## YOUR GOAL
Only one stretch of the listing below is wanted. Give it again exactly, from the line with "(named && (if sub" through the line with "s.interleave || decide".

## DATA UNDER STUDY
+===+

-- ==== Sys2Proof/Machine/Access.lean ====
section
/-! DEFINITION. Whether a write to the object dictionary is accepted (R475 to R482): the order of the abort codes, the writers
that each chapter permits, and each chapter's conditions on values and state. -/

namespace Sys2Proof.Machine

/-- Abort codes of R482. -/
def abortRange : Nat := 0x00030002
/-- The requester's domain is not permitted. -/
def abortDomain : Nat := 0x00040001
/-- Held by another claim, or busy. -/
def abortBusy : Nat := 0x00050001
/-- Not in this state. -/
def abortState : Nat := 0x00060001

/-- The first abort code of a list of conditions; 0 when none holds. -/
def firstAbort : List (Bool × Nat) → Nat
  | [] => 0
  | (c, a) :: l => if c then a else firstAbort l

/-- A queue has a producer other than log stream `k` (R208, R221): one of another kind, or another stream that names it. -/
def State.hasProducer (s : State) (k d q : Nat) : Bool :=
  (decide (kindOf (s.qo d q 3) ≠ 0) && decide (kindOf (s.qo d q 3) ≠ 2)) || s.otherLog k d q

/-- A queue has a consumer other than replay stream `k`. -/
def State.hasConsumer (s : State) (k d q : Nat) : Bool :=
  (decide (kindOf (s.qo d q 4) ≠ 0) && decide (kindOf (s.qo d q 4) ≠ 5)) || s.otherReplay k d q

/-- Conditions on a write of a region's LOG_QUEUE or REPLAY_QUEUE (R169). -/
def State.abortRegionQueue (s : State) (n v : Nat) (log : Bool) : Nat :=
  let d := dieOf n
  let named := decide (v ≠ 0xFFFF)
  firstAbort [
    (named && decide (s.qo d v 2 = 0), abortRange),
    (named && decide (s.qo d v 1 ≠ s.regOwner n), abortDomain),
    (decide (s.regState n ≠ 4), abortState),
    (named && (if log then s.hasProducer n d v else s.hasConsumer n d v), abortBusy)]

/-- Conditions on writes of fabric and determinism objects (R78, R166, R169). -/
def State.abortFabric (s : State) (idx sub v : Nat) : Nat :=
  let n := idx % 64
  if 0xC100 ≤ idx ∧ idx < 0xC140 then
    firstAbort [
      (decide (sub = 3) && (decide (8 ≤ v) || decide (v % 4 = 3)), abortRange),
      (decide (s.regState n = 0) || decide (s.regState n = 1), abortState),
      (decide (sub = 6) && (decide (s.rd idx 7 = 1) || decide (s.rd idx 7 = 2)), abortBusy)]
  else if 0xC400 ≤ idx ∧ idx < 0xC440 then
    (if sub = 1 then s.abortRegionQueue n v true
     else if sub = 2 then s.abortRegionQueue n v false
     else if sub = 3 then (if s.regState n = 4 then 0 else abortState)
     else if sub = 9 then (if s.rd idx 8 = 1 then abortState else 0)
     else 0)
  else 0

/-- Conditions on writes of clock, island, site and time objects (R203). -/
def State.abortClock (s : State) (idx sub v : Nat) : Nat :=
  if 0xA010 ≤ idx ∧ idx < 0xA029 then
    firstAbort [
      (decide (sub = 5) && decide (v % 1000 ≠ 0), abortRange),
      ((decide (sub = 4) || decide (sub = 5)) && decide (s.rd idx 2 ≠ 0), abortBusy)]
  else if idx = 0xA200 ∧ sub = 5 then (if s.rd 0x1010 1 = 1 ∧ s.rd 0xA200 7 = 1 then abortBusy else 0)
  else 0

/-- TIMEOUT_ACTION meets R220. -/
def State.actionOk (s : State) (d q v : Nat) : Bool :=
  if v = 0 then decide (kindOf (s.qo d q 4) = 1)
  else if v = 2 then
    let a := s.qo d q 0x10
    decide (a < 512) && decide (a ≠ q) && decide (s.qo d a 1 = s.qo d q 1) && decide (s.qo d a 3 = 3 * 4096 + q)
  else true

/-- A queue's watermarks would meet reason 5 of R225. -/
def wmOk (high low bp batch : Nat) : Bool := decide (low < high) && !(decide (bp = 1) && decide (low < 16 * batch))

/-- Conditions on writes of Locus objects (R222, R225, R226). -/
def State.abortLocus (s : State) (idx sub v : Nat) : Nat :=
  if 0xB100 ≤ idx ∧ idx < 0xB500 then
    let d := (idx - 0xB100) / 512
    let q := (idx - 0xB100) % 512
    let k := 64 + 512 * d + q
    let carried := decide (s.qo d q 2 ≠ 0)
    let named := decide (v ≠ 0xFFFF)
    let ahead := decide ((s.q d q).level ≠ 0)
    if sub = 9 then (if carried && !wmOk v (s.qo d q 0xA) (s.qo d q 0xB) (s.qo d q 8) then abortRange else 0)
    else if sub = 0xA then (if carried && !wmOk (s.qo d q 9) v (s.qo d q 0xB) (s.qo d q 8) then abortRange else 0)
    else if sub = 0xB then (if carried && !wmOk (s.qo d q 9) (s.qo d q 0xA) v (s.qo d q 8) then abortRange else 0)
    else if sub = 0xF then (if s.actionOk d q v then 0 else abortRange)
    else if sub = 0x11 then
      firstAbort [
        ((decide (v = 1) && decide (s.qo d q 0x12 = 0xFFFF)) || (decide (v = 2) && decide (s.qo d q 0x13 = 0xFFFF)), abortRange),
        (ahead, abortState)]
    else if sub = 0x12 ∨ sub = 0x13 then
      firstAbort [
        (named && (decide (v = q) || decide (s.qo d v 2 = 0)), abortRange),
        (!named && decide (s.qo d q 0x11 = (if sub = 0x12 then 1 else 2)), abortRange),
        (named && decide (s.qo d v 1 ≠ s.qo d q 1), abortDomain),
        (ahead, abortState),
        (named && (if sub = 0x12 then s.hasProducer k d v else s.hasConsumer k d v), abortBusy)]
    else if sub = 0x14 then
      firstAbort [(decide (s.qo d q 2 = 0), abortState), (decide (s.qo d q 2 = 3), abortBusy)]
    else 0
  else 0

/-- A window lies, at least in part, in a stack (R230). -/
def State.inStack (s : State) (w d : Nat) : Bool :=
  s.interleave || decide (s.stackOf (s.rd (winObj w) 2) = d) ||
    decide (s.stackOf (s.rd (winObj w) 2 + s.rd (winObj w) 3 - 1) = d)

+===+

## COMPLETED TASK
        (named && (if sub = 0x12 then s.hasProducer k d v else s.hasConsumer k d v), abortBusy)]
    else if sub = 0x14 then
      firstAbort [(decide (s.qo d q 2 = 0), abortState), (decide (s.qo d q 2 = 3), abortBusy)]
    else 0
  else 0

/-- A window lies, at least in part, in a stack (R230). -/
def State.inStack (s : State) (w d : Nat) : Bool :=
  s.interleave || decide (s.stackOf (s.rd (winObj w) 2) = d) ||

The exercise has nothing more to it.